Discovery and design of novel high-performance catalysts requires an understanding across many dimensions. Detailed knowledge of the catalyst material structure and synthesis along with its complex interaction with feed and operating process conditions need to be effectively exploited to generate novel catalyst leads. Traditional design approaches have focussed on only one or a select few of these dimensions ignoring the other important dimensions of the problem. The use of high-throughput experimentation (HTE) in catalysis provides an accelerated way to explore multiple dimensions simultaneously. However, HTE for catalyst discovery needs to overcome two important problems. First, the combinatorial size of the problem, including the variety of feed and operating conditions is prohibitively large to navigate even with large parallel experiments. Secondly not all aspects, vital to catalyst performance in a commercial setting may be duplicated in a HTE setting. These problems severely limit the extrapolation of leads from HTE onto the pilot-plant or commercial phase. The use of computational models in tandem with HTE offers an effective way to navigate this combinatorial space for new catalysts. We develop a new two-phase approach to guide high-throughput experimentation for catalyst discovery by design.

The first phase is a prediction phase, that involves model development to predict catalyst performance from typical catalyst design parameters while the second phase is a guidance phase that searches and locates optimal design regions and allocates the next set of experiments. The prediction phase is constructed to best utilize the data and knowledge available on the catalyst performance. Results from catalyst design runs are typically in the form of the concentration profiles of the different reaction components. In the absence of any knowledge of the underlying kinetics the prediction phase would employ black-box statistical models to predict yields directly from catalyst design parameters. When a kinetic description is available, a correlative model would be applied only to predict the kinetic parameters as a function of catalyst characteristics. A rigorous reaction model would then generate the component concentration profiles. The guidance-phase of the catalyst design framework searches and locates optimal design regions using the predictive models. These regions are augmented by selectively choosing unexplored regions of the design space. The combined set balances focus on optimality with exploration and the next set of HTE is constructed based on this. The results from the HTE experimentation are then used to refine the prediction models, which are then used to pursue better solutions in the guidance phase.
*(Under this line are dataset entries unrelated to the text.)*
/-- CDIE_SELFTEST_DONE: a C-die's self-test and training are complete, at a cold start or in a restart (R44, R484, R492, R493). -/
def execCdieSelftestDone (d : Nat) (faults : List StartFault) (s : State) : Result State :=
  if s.nDies ≤ d ∨ (s.die d).failed = true then .next s
  else if (s.die d).restart.isSome then
    if (s.boot.tested).contains d then .next s
    else .next (({ s with boot := { s.boot with tested := setInsert d s.boot.tested } }).selftested d faults)
  else if s.boot.step < 5 ∨ 8 < s.boot.step ∨ s.boot.tested.contains d = true ∨ (s.die d).inReset = true then .next s
  else
    let s1 := ({ s with boot := { s.boot with tested := setInsert d s.boot.tested } }).selftested d faults
    .next ((List.range 8).foldl (fun (s : State) k => (s.modCtl d k (fun c => { c with lastCalDt := s.deviceTime })).ctlRegs d k) s1)

/-! ### Sections (R42, R48, R49) -/

/-- The section table of the image in use. -/
def State.sections (s : State) : List SecEntry := (List.range 11).map (secEntry s.caddy (cadKey 0 0))

/-- Where a die's reload region starts and how long it is (R48). -/
def State.reloadAt (s : State) (d : Nat) : Nat × Nat :=
  let n := reloadSize s.sections
  (dramBase d + 0x1C00000000 - n, n)

/-- A section's place in the reload region: the ten sections stand one behind the other in the table's order (log entry 31). -/
def State.reloadOff (s : State) (k : Nat) : Nat := (s.sections.take k).foldl (fun (n : Nat) (e : SecEntry) => n + e.length) 0

/-- Bytes of a map written to memory, their poison cleared. -/
def State.loadBytes (s : State) (m : Map Byte) (off n pos : Nat) : State :=
  { s with mem := mapCopy m off n s.mem pos
           poison := s.poison.filter (fun c => decide (c * 16 + 16 ≤ pos) || decide (pos + n ≤ c * 16)) }

/-- The GOLDEN section is loaded into hub SRAM (R151, Table CDY-5). -/
def State.loadGolden (s : State) : State :=
  { s with mem := mapCopy s.caddy (cadKey secGOLDEN 0) s.goldLength s.mem s.goldBase }

/-- The controllers lock each die's reload region and its WEIGHTS range (R49). -/
def State.lockRanges (s : State) : State :=
  let w := nth ⟨0, 0, 0, 0, 0, 0⟩ s.sections 10
  { s with locked := ((List.range s.nDies).map (fun d =>
      let (a, n) := s.reloadAt d
      [(dramBase d + w.load, dramBase d + w.load + w.length), (a, a + n)])).flatten }

/-- SECTION_HASHED: section `k` has streamed and its hash is compared: on a match it is released and copied to the reload regions;
WEIGHTS bytes reach every die's DRAM as they stream.  After the last, check 9 is made and the ranges are locked (R41, R42, R47–R49). -/
def execSectionHashed (k : Nat) (s : State) : Result State :=
  if s.boot.step ≠ 6 ∨ k ≠ s.boot.hashed ∨ 11 ≤ k then .next s
  else
    let b := s.boot.slot
    let m := s.slotBytes b
    let e := nth ⟨0, 0, 0, 0, 0, 0⟩ s.sections k
    let dies := (List.range s.nDies).filter (fun d => !(s.die d).failed)
    let fail (s : State) (cause : Nat) : Result State :=
      let t := s.slotFails b cause
      .next (State.trySlots t.slotsLeft t)
    if e.kind = secWEIGHTS ∧ ((List.range s.nDies).all (fun d => s.boot.tested.contains d)) = false then .next s
    else
      let s0 := if e.kind = secWEIGHTS then dies.foldl (fun (s : State) d => s.loadBytes m e.offset e.length (dramBase d + e.load)) s
        else s
      if sectionMatches m e = false then fail s0 10
      else
        let s1 := { s0 with boot := { s0.boot with hashed := k + 1 } }.setF 6 .bootStatus_sections (k + 1)
        if k < 10 then
          let s2 : State := { s1 with caddy := mapCopy m e.offset e.length s1.caddy (cadKey e.kind 0) }
          let s2 := if e.kind = secGOLDEN then s2.loadGolden else s2
          .next (dies.foldl (fun (s : State) d => s.loadBytes m e.offset e.length ((s.reloadAt d).1 + s.reloadOff k)) s2)
        else
          let same := s.cosyView.ident == Hash.ofBytes (s.cadBytes secCOSYLINK 8 32)
          if s.boot.check9 && !same then fail s1 11
          else
            let s2 := ((((({ s1 with boot := { s1.boot with step := 8 } }).lockRanges.setF 6 .bootStatus_phase 4).setF 6
              .bootImage_rollback_index (imgN m 9 1)).setF 6 .bootImage_reload_size (reloadSize s.sections / 2 ^ 21)).setF 6
              .bootVersion_image_version (imgN m 0xC 4)).setF 6 .evrStatus_mode (bit s1.ilk1)
            .next (if s.cosyView.late && !same then s2.doubt dSECURITY 6 s2.frame else s2)

/-! ### Firmware (R44) -/

/-- The ten sections as die d's reload region holds them, over what a map held. -/
def State.reloaded (s : State) (d : Nat) (m : Map Byte) : Map Byte :=
  (List.range 10).foldl (fun (m : Map Byte) k =>
    let e : SecEntry := nth ⟨0, 0, 0, 0, 0, 0⟩ s.sections k
    mapCopy s.mem ((s.reloadAt d).1 + s.reloadOff k) e.length m (cadKey e.kind 0)) m

/-- A C-die loads the sections of its reload region (R44, R59). -/
def State.loadDie (s : State) (d : Nat) : State := s.modDie d (fun x => { x with loaded := s.reloaded d [] })

/-- The hub reloads its sections from the reload region of the lowest-numbered C-die that works (R50). -/
def State.loadHub (s : State) : State :=
  match (List.range s.nDies).find? (fun d => !(s.die d).failed) with
  | none => s
  | some d => ({ s with caddy := s.reloaded d s.caddy }).loadGolden

/-- The sections that carry a magic number carry it (R95, R131, R171, R293, R422, R449, R461, R553). -/
def State.magicsOk (s : State) : Bool :=
  s.cad secGRAPH 0 4 == 0x47524146 && s.cad secISP 0 4 == 0x49535030 && s.cad secMESH 0 4 == 0x4D455348 &&
    s.cad secSCHED 0 4 == 0x53434844 && s.tsn 0 4 == 0x54534E30 && s.cad secSAFETY 0 4 == 0x53414654 &&
    s.cad secCOSYLINK 0 4 == 0x4353594C && s.cad secPOWER 0 4 == 0x50575230
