/-! ### The host ports (chapter 16) -/

/-- A port's link, gate cycle and time: a link comes up at its entry's speed or goes down; a gate list starts at a grid point; a Sync steps or slews wall
time; and 375 ms without one is holdover.

A read of TSN_WALL_LO answers the lower half of wall time and captures its upper half and the epoch for the reader; the reader's next read of
TSN_TIME shows that epoch and uses it up. -/
def Obligations.PortsGatesAndTimeReads : Prop :=
  ((∀ (s : State) (p : Nat), s.frz.stopped = false → p < 3 → s.portsReady = true →
     (s.ethUp p = false → (s.portCfg p).enable = true → 13 + p ∉ s.pwr.hubOff →
       (p < 2 → (s.portCfg p).macsec = 0 ∨ s.sec.sealedOk = true) →
       ∃ t, exec (.hostPortLink p true) s = .next t ∧ t.ethUp p = true ∧ t.getF 6 .ethStatus_speed p = speedCode p (s.portCfg p).speed % 8 ∧
         t = { s with regs := t.regs, streams := t.streams }) ∧
     (s.ethUp p = true → ∃ t, exec (.hostPortLink p false) s = .next t ∧ t.ethUp p = false ∧ Map.get 0 t.time.gateStart p = 0 ∧
       t.getF 6 .ethOverrun_retrains p = cap (2 ^ Fld.ethOverrun_retrains.width - 1) (s.getF 6 .ethOverrun_retrains p + 1) ∧
       t = { s with regs := t.regs, time := t.time })) ∧
   (∀ (s : State) (p w : Nat), s.frz.stopped = false → p < 2 → (s.portCfg p).gcl ≠ 0 → s.ethUp p = true → s.gridPoint s.wall = some w →
     Map.get 0 s.time.gateStart p ≠ w + 1 →
     ∃ t, exec (.gateCycleStart p) s = .next t ∧ Map.get 0 t.time.gateStart p = w + 1 ∧ t.getF 6 .ethStatus_gate_on p = 1 ∧
       t = { s with regs := t.regs, time := t.time }) ∧
   (∀ (s : State) (p : Nat) (off : Int), s.frz.stopped = false → p < 2 → s.ethUp p = true → s.portsReady = true →
     ∃ t, exec (.gptpSync p off) s = .next t ∧ t.time.everSynced = true ∧ t.time.holdover = false ∧ t.time.port = p ∧
       t.time.lastSyncDt = s.deviceTime ∧ t.time.prevSeg = s.time.seg ∧ t.time.seg.dt = s.deviceTime ∧ t.time.seg.synced = true ∧
       (s.time.everSynced = false ∨ stepsWall off = true → t.time.seg.wall = ((s.wall : Int) + off).toNat ∧
         t.time.seg.ppb = s.time.seg.ppb ∧ t.time.seg.epoch = (s.time.seg.epoch + 1) % 65536) ∧
       (s.time.everSynced = true → stepsWall off = false → t.time.seg.wall = s.wall ∧ t.time.seg.epoch = s.time.seg.epoch ∧
         -200000 ≤ t.time.seg.ppb ∧ t.time.seg.ppb ≤ 200000) ∧
       t.mem = s.mem ∧ t.flags = s.flags ∧ t.dies = s.dies) ∧
   (∀ s : State, s.frz.stopped = false → s.time.everSynced = true → s.time.holdover = false → s.time.lastSyncDt + 337500000 ≤ s.deviceTime →
     ∃ t, exec .syncTimeout s = .next t ∧ t.time = { s.time with holdover := true, seg := { s.time.seg with synced := false } } ∧
       t.getF 6 .tsnTime_holdover = 1 ∧ t.getF 6 .tsnTime_synced = 0 ∧ (∃ e ∈ t.evDue, e.code = 0x0201 ∧ e.value = 0 ∧ e.die = 6) ∧
       t = { s with regs := t.regs, time := t.time, evDue := t.evDue })) ∧
  (∀ (s : State) (who : Init), s.frz.stopped = false → who.canAccess = true →
     (∃ t, exec (.tsnWallLoRead who) s = .next t ∧
       t = { s with
         captures := t.captures
         out := { s.out with reads := s.out.reads ++ [Word.ofNat s.wall] } } ∧
       t.captures.find? (fun (p : Nat × Word) => p.1 == captureKey who 0) = some (captureKey who 0, Word.ofNat (s.wall / 2 ^ 32)) ∧
       t.captures.find? (fun (p : Nat × Word) => p.1 == captureKey who 1) = some (captureKey who 1, Word.ofNat (s.epoch % 65536))) ∧
     (∀ e, s.captures.find? (fun (p : Nat × Word) => p.1 == captureKey who 1) = some (captureKey who 1, e) →
       ∃ t, exec (.tsnTimeRead who) s = .next t ∧ t = { s with
           captures := Map.erase s.captures (captureKey who 1)
           out := { s.out with reads := s.out.reads ++ [s.tsnTime e.toNat] } } ∧
         t.captures.find? (fun (p : Nat × Word) => p.1 == captureKey who 1) = none) ∧
     (s.captures.find? (fun (p : Nat × Word) => p.1 == captureKey who 1) = none →
       exec (.tsnTimeRead who) s = .next { s with out := { s.out with reads := s.out.reads ++ [s.tsnTime s.epoch] } }))

/-- The next fragment of a stream's first message goes out with one R-TAG on every host port that is up and whose gate allows it; with both ports down
it is discarded and recorded; and a stopped framing sends nothing.

A frame from a host is counted, checked, filtered, metered and freed of duplicates before its fragment joins its message; an incomplete message is
discarded after 2 ms, a held entry enters its ring when there is room, and elimination forgets its history after 100 ms. -/
def Obligations.HostFramesGoOutAndComeIn : Prop :=
  (∀ (s : State) (k : Nat) (m : OutMsg) (rest : List OutMsg), s.frz.stopped = false → (s.stream k).queue = m :: rest →
     (s.saf.framingStopped = true → exec (.fragmentSend k) s = .next s) ∧
     (s.saf.framingStopped = false → s.hostUp ≠ [] → m.given = [] → (∀ p ∈ s.hostUp, s.gateAllows p (s.outCfg k).pcp
         (lineNs (s.portCfg p).speed (frameBytes ((s.portCfg p).macsec != 0) (m.frag m.sent).length)) = true) →
       ∃ t, exec (.fragmentSend k) s = .next t ∧
         t.out = { s.out with frames := s.out.frames ++ s.hostUp.map (fun p =>
           ⟨p, (s.outCfg k).dest, (s.portCfg p).mac, (s.outCfg k).pcp, (s.outCfg k).vlan, (s.outCfg k).streamId, (s.outCfg k).acf, k,
             (s.stream k).rtag, (s.stream k).seqNum, Word.ofNat m.wall, m.seq, m.sent, m.frags, m.frag m.sent,
             (s.portCfg p).macsec != 0⟩) } ∧
         (t.stream k).rtag = (s.stream k).rtag + 1 ∧ (t.stream k).seqNum = (s.stream k).seqNum + 1 ∧
         (m.sent + 1 < m.frags → (t.stream k).queue = { m with sent := m.sent + 1, given := [], deferred := [] } :: rest) ∧
         (m.frags ≤ m.sent + 1 → (t.stream k).queue = rest) ∧ (∀ j, j ≠ k → t.stream j = s.stream j) ∧ t.mem = s.mem ∧ t.flags = s.flags) ∧
     (s.saf.framingStopped = false → s.hostUp = [] →
       ∃ t, exec (.fragmentSend k) s = .next t ∧ t.out = s.out ∧ (t.stream k).rtag = (s.stream k).rtag + 1 ∧
         (∃ e ∈ t.evDue, e.code = 0x0B00 ∧ e.value = 1) ∧ (m.frags ≤ m.sent + 1 → (t.stream k).queue = rest) ∧ t.mem = s.mem)) ∧
  ((∀ (s : State) (p : Nat) (f : IngFrame), s.frz.stopped = false → p < 2 → s.ethUp p = true →
     (f.fcsOk = false → exec (.ingressFrame p f) s = .next ((s.bumpF 6 .ethRx_frames p).bumpF 6 .ethRxDrop_fcs p)) ∧
     (f.fcsOk = true → ((s.portCfg p).macsec = 0 ∨ f.icvOk = true ∧ f.replayOk = true) →
       ((∀ k < 32, (s.ingCfg k).enable = true → (s.ingCfg k).streamId ≠ f.streamId.toNat) →
         exec (.ingressFrame p f) s = .next ((s.bumpF 6 .ethRx_frames p).bumpF 6 .ethRxDrop_filter p)) ∧
       (∀ (k : Nat) (x y : IngStream), (List.range 32).find? (fun k => (s.ingCfg k).enable && (s.ingCfg k).streamId == f.streamId.toNat) = some k →
         f.size ≤ 1536 → f.size ≤ (s.ingCfg k).maxSdu → (s.ingStream k).meter (s.ingCfg k) s.deviceTime f.size = (x, true) →
         (∀ n, x.recover s.deviceTime (f.rtag % 65536) = (y, false, true, n) →
           ∃ t, exec (.ingressFrame p f) s = .next t ∧ t.ingStream k = y ∧
             t.getF 6 .tsnCb_eliminated = cap (2 ^ Fld.tsnCb_eliminated.width - 1) (s.getF 6 .tsnCb_eliminated + 1) ∧
             t = { s with regs := t.regs, ingStreams := t.ingStreams }) ∧
         (∀ n, x.recover s.deviceTime (f.rtag % 65536) = (y, true, false, n) → f.fragIndex < f.fragCount →
           (∀ a ∈ y.parts, a.seq ≠ f.msgSeq) → 1 < f.fragCount →
           ∃ t, exec (.ingressFrame p f) s = .next t ∧ t = { s with regs := t.regs, ingStreams := t.ingStreams } ∧
             t.ingStream k = { y with parts := y.parts ++
               [⟨f.msgSeq, s.deviceTime, 2 ^ p, f.fragCount, Map.set [] [] f.fragIndex f.data⟩] }) ∧
         (∀ n msg, x.recover s.deviceTime (f.rtag % 65536) = (y, true, false, n) → f.fragIndex = 0 → f.fragCount = 1 → f.data ≠ [] →
           y.parts = [] → messageOf f.data = some msg →
           ∃ u : State, exec (.ingressFrame p f) s = .next (u.ingMessage k (2 ^ p) msg) ∧ u = { s with regs := u.regs, ingStreams := u.ingStreams } ∧
             u.ingStream k = y)))) ∧
   (∀ (s : State) (k : Nat) (a : Partial), s.frz.stopped = false → a ∈ (s.ingStream k).parts → a.firstDt + 1800000 ≤ s.deviceTime →
     ∃ t, exec (.reassemblyTimeout k) s = .next t ∧ (∀ b, b ∈ (t.ingStream k).parts ↔ b ∈ (s.ingStream k).parts ∧ s.deviceTime < b.firstDt + 1800000) ∧
       t = { s with regs := t.regs, ingStreams := t.ingStreams }) ∧
   (∀ (s : State) (d q : Nat) (l : List Byte) (rest : List (List Byte)), s.frz.stopped = false → Map.get [] s.ringHold (holdKey d q) = l :: rest →
     s.dieUp d = true → s.reach 6 d = true →
     ((s.ringOf d q).full (s.queue d q) = true → exec (.ingressHoldRetry d q) s = .next s) ∧
     ((s.ringOf d q).full (s.queue d q) = false → exec (.ingressHoldRetry d q) s =
       .next ({ s with ringHold := Map.set [] s.ringHold (holdKey d q) rest }.ringEntry d q l))) ∧
   (∀ (s : State) (k : Nat), s.frz.stopped = false → (s.ingStream k).rtagLast ≠ none → (s.ingStream k).lastDt + 90000000 ≤ s.deviceTime →
     ∃ t, exec (.cbReset k) s = .next t ∧ t.ingStream k = { s.ingStream k with rtagLast := none, rtagSeen := [], span := 0 } ∧
       t = { s with ingStreams := t.ingStreams }))

/-- SHADOW_REFRESH: the die's shadow copies take what its registers hold, and no other die's copies change. -/
def Obligations.ShadowsTakeTheRegisters : Prop :=
  ∀ (s : State) (d : Nat), (s.dieUp d = true ∨ (d = 6 ∧ s.pwr.good = true ∧ s.pwr.resetN = true)) →
    s.shadow.Pairwise (fun (a b : Nat × Word) => a.1 < b.1) →
    ∃ t, exec (.shadowRefresh d) s = .next t ∧ t.mem = s.mem ∧ t.flags = s.flags ∧ t.out = s.out ∧
      ∀ (k : Nat) (w : Word), (k / 2 ^ 40 = d → Map.get w t.shadow k = Map.get w t.regs k) ∧
        (k / 2 ^ 40 ≠ d → Map.get w t.shadow k = Map.get w s.shadow k)

/-! ### Power, clocks and hot-plug (chapter 23) -/

/-- Insertion, reset and the presence pin: contact ends a cut by heat if no sensor is at 85 °C, inrush starts when the input has settled, a low
MOD_RESET_N holds dies 0 to 6 in reset, and its release begins a cold start; it is ignored while a removal is latched, and where a removal
request of its own cycle waits (log entry 3: the commands of one queue share a cycle).

Power loss: an input outside its limits takes the rails of dies 0 to 6, or the Cosy's, down; the former keeps nothing but OTP, the Cosy's
part, and flash but for a record whose write the loss cuts; the latter leaves the Cosy its OTP and NOR, and its link is lost.  An input in its
limits changes nothing, and between 34 V and 36 V an event comes once per second. -/
def Obligations.InsertionResetAndPowerLoss : Prop :=
  (∀ s : State,
     (s.pwr.good = false → ∃ t, exec .bladeContact s = .next t ∧ t = { s with pwr := { s.pwr with
       contact := true, cut := s.pwr.cut && !s.pwr.hot.isEmpty } }) ∧
     (s.pwr.contact = true → s.pwr.inrush = false → s.pwr.cut = false → s.pwr.safeToRemove = false →
       ∃ t, exec .inrushStart s = .next t ∧ t = { s with pwr := { s.pwr with inrush := true } }) ∧
     (s.pwr.removal = none →
       (s.pwr.resetN = true → Instr.removalRequest ∈ s.pending → exec (.modResetN false) s = .next s) ∧
       (s.pwr.resetN = true → s.pwr.good = true → Instr.removalRequest ∉ s.pending →
         ∃ t, exec (.modResetN false) s = .next t ∧ t.pwr.resetN = false ∧ t.pwr.good = true ∧
         (∀ d, t.dieUp d = false) ∧ t.flash = { s.flash with writing := none } ∧ t.cosy = s.cosy ∧ t.sec.session = none ∧ OtpForward s t ∧
         ∀ a, t.byteAt a = (match s.region a with | .mailbox _ => s.byteAt a | _ => 0)) ∧
       (s.pwr.resetN = false → s.pwr.good = true → ∃ t, exec (.modResetN true) s = .next t ∧ t.pwr.resetN = true ∧ ColdStarted s t) ∧
       (s.pwr.resetN = false → s.pwr.good = false → ∃ t, exec (.modResetN true) s = .next t ∧
         t = { s with pwr := { s.pwr with
           resetN := true, cut := s.pwr.cut && !s.pwr.hot.isEmpty, contact := s.pwr.contact || s.pwr.safeToRemove, safeToRemove := false } })) ∧
     (s.pwr.removal ≠ none → ∀ level, exec (.modResetN level) s = .next s) ∧
     (s.pwr.safeToRemove = true → exec .presentNMake s =
       .next { s with pwr := { s.pwr with present := true, contact := true, safeToRemove := false } })) ∧
  (∀ (s : State) (mv : Nat),
     (mv < 34000 ∨ 62000 < mv → ∃ t, exec (.inputOutOfRange false mv) s = .next t ∧ t.pwr.good = false ∧ t.pwr.inrush = false ∧
       (∀ d, t.dieUp d = false) ∧ t.flash = s.flash.powerLost s.deviceTime ∧ t.cosy = s.cosy ∧ OtpForward s t ∧ t.sec.session = none ∧
       ∀ a, t.byteAt a = (match s.region a with | .mailbox _ => s.byteAt a | _ => 0)) ∧
     (mv < 30000 ∨ 62000 < mv → ∃ t, exec (.inputOutOfRange true mv) s = .next t ∧ t.cosy = s.cosy.unpowered ∧
       (s.cosyView.linkUp = true → t.cosyView.linkUp = false) ∧ t.mem = s.mem ∧ t.dies = s.dies ∧ t.flags = s.flags) ∧
     (34000 ≤ mv → mv ≤ 62000 → ∀ b, exec (.inputOutOfRange b mv) s = .next s) ∧
     (∀ d, s.pwr.good = true → d < s.nDies ∨ d = 6 → ∃ t, exec (.thermalCut d) s = .next t ∧ t.pwr.good = false ∧ t.pwr.cut = true ∧
       t.pwr.faultN = true ∧ t.pwr.hot = setInsert d s.pwr.hot ∧ (∀ e, t.dieUp e = false) ∧ t.flash = s.flash.powerLost s.deviceTime ∧ t.cosy = s.cosy ∧ OtpForward s t) ∧
     (s.frz.stopped = false → s.pwr.good = true → 34000 ≤ mv → mv < 36000 →
       (s.pwr.lowDt = none ∨ (∃ u, s.pwr.lowDt = some u ∧ u + 900000000 ≤ s.deviceTime) →
         ∃ t, exec (.lowInputTick mv) s = .next t ∧ t.pwr = { s.pwr with lowDt := some s.deviceTime } ∧ t.getF 6 .pwrIn_volts = mv / 10 ∧
           (∃ e ∈ t.evDue, e.code = 0x0F07 ∧ e.value = Word.ofNat mv ∧ e.die = 6) ∧
           t = { s with regs := t.regs, pwr := t.pwr, evDue := t.evDue }) ∧
       (∀ u, s.pwr.lowDt = some u → s.deviceTime < u + 900000000 →
         ∃ t, exec (.lowInputTick mv) s = .next t ∧ t.getF 6 .pwrIn_volts = mv / 10 ∧ t = { s with regs := t.regs })))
We demonstrate these ideas using a simple, but typical series-parallel reaction scheme of four components, where the trade-off between conversion and selectivity is the objective to be optimized for catalyst performance. The two-phase approach is tested using data simulated on the above reaction system. The catalyst formulations are characterized by different design variables such as the amount of active mesoporous material, its pore-size, amount of metals dispersed on it, and the characteristics of the support. Two different prediction phase models are examined in this paper:- (i) Black-Box neural network models correlating catalyst design variables directly to product compositions and (ii) Grey-box models that use a combination of neural-networks and a kinetic model to connect catalyst design variables to predict product compositions. Stochastic search algorithms are used to search the design space using these prediction models and locate promising regions. Around these promising regions, a D-optimality based experimental design procedure is used to construct the next set of experiments. The results from these new experiments serve as a feedback to refine the black or grey-box models and the procedure is repeated until new catalyst designs are found. We show that depending on the nature of the prediction models (black or grey box), novel specialized or robust catalyst designs can be constructed to work under specific or widely different feed and operating conditions. We show that the iterative refinement approach can converge to novel high-performance designs starting from a limited model of catalyst performance.